⟨
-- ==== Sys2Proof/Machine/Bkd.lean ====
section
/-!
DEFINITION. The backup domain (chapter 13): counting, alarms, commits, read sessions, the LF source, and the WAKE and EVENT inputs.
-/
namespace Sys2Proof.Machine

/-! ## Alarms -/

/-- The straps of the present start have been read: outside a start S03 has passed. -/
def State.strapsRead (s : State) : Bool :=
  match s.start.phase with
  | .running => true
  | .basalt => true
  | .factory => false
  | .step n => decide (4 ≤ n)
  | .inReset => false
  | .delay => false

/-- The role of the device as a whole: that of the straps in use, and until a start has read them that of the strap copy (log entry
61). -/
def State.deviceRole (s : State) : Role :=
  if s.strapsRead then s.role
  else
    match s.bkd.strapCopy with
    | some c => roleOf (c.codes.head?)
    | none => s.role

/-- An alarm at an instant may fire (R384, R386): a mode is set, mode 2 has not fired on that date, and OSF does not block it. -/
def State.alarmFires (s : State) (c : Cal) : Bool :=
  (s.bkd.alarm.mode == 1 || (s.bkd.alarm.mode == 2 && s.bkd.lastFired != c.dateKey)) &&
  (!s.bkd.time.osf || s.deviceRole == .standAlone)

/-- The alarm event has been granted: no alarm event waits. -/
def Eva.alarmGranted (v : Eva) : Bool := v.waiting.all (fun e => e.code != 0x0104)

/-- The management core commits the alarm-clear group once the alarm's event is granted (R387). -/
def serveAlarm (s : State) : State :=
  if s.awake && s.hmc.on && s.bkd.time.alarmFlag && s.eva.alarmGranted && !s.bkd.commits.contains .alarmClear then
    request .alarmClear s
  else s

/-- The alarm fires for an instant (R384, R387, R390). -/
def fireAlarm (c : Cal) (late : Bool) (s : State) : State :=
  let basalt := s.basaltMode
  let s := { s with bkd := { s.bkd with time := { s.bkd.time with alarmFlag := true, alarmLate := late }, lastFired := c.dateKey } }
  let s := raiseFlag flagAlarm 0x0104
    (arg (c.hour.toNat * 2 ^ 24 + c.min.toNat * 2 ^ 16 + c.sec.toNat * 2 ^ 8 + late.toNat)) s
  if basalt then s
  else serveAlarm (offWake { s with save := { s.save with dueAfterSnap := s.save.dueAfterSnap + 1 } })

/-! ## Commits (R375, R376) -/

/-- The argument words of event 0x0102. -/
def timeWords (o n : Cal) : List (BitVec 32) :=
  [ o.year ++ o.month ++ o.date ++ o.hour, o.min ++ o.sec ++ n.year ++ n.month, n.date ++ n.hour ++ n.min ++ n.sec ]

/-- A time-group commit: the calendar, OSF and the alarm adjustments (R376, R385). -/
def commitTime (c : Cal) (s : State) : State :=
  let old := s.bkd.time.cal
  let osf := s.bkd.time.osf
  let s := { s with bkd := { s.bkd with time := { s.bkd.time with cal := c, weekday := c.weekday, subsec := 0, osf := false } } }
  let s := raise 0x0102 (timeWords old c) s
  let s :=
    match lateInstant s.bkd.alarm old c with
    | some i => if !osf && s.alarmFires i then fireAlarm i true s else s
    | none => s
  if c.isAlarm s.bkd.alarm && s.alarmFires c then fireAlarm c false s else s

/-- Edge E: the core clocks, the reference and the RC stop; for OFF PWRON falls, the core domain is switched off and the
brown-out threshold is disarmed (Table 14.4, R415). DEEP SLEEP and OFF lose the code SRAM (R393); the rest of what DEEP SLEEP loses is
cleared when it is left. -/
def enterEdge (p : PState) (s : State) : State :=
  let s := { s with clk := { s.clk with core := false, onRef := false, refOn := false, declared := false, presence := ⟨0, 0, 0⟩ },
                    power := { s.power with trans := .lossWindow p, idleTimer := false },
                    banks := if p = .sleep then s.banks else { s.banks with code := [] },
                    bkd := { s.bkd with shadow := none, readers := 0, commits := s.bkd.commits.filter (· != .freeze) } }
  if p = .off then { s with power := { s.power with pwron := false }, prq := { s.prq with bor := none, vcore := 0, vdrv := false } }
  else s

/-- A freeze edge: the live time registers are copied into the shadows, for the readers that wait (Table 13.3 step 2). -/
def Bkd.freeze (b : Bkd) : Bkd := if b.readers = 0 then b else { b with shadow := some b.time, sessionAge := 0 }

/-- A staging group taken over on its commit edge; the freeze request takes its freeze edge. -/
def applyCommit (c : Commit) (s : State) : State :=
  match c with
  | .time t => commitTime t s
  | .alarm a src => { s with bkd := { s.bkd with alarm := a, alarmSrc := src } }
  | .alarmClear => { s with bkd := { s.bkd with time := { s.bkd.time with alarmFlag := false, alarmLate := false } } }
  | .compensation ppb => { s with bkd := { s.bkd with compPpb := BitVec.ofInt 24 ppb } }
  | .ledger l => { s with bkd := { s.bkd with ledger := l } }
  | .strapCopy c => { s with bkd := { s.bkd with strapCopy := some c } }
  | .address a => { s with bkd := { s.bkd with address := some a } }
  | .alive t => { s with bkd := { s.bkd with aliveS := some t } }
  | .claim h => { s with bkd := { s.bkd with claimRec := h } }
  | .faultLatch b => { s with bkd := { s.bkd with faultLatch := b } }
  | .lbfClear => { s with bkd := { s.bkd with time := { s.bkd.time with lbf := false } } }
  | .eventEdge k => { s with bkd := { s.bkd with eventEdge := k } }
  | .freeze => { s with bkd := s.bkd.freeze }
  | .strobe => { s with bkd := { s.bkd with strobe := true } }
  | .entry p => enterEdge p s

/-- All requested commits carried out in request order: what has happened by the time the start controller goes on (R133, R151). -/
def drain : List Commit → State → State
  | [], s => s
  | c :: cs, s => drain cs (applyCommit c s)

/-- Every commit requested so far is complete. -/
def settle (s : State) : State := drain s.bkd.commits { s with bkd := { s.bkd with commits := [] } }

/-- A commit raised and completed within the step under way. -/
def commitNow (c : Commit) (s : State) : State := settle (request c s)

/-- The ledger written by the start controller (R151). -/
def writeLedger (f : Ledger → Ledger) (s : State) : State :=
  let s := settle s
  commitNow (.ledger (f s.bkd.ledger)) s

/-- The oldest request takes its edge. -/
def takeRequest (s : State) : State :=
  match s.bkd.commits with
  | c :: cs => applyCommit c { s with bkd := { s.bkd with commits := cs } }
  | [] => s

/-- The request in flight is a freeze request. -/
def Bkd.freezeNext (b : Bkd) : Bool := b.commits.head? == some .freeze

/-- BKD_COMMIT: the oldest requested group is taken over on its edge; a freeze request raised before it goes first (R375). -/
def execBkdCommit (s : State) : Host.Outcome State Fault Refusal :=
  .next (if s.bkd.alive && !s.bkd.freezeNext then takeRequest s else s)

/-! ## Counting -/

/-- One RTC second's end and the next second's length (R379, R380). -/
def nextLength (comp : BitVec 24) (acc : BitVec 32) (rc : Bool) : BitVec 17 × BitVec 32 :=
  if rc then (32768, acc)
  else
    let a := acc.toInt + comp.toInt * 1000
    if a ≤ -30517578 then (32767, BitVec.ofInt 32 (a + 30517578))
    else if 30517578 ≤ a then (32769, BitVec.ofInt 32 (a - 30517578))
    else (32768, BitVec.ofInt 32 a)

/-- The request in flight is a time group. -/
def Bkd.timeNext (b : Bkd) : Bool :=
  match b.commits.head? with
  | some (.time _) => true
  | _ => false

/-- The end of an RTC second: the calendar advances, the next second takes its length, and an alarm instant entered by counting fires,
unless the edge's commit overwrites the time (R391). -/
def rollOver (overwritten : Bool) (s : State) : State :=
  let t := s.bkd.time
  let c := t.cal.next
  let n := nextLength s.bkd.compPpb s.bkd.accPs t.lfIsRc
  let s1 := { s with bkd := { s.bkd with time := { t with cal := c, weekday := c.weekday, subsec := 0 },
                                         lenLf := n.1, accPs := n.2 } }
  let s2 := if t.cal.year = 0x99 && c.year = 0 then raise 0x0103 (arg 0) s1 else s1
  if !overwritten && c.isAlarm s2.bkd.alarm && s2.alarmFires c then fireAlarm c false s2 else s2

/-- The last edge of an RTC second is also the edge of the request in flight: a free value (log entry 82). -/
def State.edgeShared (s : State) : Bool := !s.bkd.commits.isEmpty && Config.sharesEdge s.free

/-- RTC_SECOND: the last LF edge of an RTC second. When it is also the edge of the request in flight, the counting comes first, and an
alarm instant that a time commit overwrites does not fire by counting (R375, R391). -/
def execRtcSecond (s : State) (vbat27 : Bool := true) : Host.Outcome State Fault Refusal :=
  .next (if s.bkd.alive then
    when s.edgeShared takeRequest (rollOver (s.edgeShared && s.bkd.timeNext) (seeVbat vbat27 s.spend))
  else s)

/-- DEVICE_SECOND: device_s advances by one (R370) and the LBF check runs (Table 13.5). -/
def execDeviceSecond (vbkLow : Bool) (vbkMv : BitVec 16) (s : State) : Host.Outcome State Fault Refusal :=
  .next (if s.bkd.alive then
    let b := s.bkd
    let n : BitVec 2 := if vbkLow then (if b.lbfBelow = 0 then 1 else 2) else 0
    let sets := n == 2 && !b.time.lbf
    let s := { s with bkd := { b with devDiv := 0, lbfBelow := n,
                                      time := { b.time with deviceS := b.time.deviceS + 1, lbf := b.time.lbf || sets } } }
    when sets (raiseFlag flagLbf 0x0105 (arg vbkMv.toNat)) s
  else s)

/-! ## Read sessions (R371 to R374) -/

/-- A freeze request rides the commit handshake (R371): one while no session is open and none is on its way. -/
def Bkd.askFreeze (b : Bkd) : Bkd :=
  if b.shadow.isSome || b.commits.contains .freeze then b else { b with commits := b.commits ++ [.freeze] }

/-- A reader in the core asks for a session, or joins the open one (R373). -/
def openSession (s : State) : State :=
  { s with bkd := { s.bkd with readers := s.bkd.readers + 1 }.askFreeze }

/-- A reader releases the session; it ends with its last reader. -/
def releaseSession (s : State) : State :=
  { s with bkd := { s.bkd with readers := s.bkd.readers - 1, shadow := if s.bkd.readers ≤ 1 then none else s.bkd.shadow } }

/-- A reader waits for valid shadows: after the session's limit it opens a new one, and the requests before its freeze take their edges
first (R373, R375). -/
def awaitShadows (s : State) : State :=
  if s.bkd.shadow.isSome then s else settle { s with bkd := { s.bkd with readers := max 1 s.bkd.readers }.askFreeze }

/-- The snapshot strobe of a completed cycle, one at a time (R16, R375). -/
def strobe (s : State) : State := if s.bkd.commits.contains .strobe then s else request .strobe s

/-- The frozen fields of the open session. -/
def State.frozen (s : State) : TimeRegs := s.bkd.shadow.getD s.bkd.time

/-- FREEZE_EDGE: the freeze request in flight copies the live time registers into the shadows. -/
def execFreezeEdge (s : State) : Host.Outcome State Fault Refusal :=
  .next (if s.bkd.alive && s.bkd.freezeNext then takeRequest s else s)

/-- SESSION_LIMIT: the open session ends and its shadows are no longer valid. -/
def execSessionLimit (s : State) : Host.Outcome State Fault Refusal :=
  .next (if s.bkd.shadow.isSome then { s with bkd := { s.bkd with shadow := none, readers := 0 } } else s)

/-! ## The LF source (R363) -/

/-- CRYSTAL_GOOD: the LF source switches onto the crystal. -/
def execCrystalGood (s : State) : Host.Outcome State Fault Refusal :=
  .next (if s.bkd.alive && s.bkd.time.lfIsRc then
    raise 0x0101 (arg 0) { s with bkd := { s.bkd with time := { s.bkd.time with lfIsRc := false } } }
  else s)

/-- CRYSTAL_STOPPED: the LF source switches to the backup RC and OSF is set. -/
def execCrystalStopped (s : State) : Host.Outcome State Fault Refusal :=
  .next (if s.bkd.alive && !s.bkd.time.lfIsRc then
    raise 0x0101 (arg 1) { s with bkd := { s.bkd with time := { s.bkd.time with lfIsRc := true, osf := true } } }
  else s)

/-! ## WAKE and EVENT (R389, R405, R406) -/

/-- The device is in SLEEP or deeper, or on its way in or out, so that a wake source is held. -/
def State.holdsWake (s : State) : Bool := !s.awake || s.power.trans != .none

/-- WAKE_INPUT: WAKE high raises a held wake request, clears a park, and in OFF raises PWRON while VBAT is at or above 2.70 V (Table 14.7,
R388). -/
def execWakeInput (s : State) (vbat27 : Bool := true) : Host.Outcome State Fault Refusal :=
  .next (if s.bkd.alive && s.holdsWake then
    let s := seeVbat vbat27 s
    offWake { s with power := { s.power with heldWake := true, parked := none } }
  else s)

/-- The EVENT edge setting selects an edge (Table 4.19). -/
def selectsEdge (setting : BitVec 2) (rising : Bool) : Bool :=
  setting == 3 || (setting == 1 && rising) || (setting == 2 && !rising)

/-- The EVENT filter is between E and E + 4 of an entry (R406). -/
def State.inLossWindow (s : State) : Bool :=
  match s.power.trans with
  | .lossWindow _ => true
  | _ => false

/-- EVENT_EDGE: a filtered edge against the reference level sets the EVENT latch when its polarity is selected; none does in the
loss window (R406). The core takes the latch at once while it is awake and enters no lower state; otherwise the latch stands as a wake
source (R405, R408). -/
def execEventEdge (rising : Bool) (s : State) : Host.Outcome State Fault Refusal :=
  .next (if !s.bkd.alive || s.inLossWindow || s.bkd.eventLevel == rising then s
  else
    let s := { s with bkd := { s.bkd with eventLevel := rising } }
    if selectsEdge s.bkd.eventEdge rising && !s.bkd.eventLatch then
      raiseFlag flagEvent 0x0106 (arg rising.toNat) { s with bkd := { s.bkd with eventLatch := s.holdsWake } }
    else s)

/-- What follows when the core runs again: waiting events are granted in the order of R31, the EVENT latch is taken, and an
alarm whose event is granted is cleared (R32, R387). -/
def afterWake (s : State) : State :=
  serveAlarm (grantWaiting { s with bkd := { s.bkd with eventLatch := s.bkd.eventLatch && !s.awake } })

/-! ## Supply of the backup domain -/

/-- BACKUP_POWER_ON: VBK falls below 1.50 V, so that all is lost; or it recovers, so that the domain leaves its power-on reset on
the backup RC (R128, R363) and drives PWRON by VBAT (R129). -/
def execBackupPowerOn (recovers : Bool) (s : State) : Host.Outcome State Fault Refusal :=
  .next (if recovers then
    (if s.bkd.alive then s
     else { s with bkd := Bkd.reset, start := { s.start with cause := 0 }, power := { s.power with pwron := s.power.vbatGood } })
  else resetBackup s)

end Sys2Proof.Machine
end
⟩
⟨
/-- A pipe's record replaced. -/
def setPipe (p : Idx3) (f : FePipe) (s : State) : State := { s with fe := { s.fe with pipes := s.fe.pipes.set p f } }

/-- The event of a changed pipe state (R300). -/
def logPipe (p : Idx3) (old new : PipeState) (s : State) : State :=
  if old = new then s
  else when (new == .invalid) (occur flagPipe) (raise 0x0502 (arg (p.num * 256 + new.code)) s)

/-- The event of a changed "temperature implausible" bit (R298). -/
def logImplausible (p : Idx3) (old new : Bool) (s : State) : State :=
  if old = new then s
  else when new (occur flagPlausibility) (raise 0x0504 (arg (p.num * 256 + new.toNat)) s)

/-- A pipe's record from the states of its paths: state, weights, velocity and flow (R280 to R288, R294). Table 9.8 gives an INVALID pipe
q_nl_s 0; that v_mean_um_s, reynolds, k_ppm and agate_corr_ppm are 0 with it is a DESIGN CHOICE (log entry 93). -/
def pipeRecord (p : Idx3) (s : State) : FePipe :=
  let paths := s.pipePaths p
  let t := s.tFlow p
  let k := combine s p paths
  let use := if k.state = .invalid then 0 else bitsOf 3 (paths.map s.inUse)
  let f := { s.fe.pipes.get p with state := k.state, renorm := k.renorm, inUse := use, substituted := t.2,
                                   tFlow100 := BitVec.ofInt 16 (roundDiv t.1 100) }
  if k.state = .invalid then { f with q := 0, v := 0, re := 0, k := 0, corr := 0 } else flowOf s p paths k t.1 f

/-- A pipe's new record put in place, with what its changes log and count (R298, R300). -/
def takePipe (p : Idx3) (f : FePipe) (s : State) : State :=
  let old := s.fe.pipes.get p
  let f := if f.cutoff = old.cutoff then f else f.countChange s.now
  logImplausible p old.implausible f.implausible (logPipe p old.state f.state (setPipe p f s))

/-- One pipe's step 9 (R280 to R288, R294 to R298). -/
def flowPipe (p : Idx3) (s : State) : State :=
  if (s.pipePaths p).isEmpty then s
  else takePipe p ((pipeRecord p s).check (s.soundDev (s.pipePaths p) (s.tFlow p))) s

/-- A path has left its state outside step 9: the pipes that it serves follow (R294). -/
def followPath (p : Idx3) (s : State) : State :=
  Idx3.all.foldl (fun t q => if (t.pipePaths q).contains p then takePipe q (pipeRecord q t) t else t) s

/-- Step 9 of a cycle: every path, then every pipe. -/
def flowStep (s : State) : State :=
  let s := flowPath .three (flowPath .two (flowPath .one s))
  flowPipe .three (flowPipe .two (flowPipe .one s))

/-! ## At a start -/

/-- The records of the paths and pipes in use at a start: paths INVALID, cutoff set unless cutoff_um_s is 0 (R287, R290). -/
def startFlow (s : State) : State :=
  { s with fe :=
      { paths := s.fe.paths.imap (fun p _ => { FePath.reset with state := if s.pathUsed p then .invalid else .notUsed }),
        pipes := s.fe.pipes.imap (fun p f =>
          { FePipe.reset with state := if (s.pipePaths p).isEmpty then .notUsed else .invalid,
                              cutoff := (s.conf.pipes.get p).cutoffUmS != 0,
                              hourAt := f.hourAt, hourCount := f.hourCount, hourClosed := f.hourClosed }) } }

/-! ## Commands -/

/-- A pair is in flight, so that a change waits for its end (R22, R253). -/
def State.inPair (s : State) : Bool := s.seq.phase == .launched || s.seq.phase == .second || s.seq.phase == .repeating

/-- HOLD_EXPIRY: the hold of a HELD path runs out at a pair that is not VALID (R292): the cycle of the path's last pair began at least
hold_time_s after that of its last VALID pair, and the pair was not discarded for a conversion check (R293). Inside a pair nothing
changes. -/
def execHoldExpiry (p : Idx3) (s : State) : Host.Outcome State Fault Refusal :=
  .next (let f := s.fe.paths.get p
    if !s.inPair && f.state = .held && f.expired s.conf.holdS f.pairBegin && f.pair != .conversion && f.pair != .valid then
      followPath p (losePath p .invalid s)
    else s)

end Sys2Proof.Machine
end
⟩
● TASK DESCRIPTION: From the data above, output exactly the lines between the one containing "RTC second: the" and the one containing "b.time with deviceS", counting both of them.

● RESULT OF THIS TASK:
/-- The end of an RTC second: the calendar advances, the next second takes its length, and an alarm instant entered by counting fires,
unless the edge's commit overwrites the time (R391). -/
def rollOver (overwritten : Bool) (s : State) : State :=
  let t := s.bkd.time
  let c := t.cal.next
  let n := nextLength s.bkd.compPpb s.bkd.accPs t.lfIsRc
  let s1 := { s with bkd := { s.bkd with time := { t with cal := c, weekday := c.weekday, subsec := 0 },
                                         lenLf := n.1, accPs := n.2 } }
  let s2 := if t.cal.year = 0x99 && c.year = 0 then raise 0x0103 (arg 0) s1 else s1
  if !overwritten && c.isAlarm s2.bkd.alarm && s2.alarmFires c then fireAlarm c false s2 else s2

/-- The last edge of an RTC second is also the edge of the request in flight: a free value (log entry 82). -/
def State.edgeShared (s : State) : Bool := !s.bkd.commits.isEmpty && Config.sharesEdge s.free

/-- RTC_SECOND: the last LF edge of an RTC second. When it is also the edge of the request in flight, the counting comes first, and an
alarm instant that a time commit overwrites does not fire by counting (R375, R391). -/
def execRtcSecond (s : State) (vbat27 : Bool := true) : Host.Outcome State Fault Refusal :=
  .next (if s.bkd.alive then
    when s.edgeShared takeRequest (rollOver (s.edgeShared && s.bkd.timeNext) (seeVbat vbat27 s.spend))
  else s)

/-- DEVICE_SECOND: device_s advances by one (R370) and the LBF check runs (Table 13.5). -/
def execDeviceSecond (vbkLow : Bool) (vbkMv : BitVec 16) (s : State) : Host.Outcome State Fault Refusal :=
  .next (if s.bkd.alive then
    let b := s.bkd
    let n : BitVec 2 := if vbkLow then (if b.lbfBelow = 0 then 1 else 2) else 0
    let sets := n == 2 && !b.time.lbf
    let s := { s with bkd := { b with devDiv := 0, lbfBelow := n,
                                      time := { b.time with deviceS := b.time.deviceS + 1, lbf := b.time.lbf || sets } } }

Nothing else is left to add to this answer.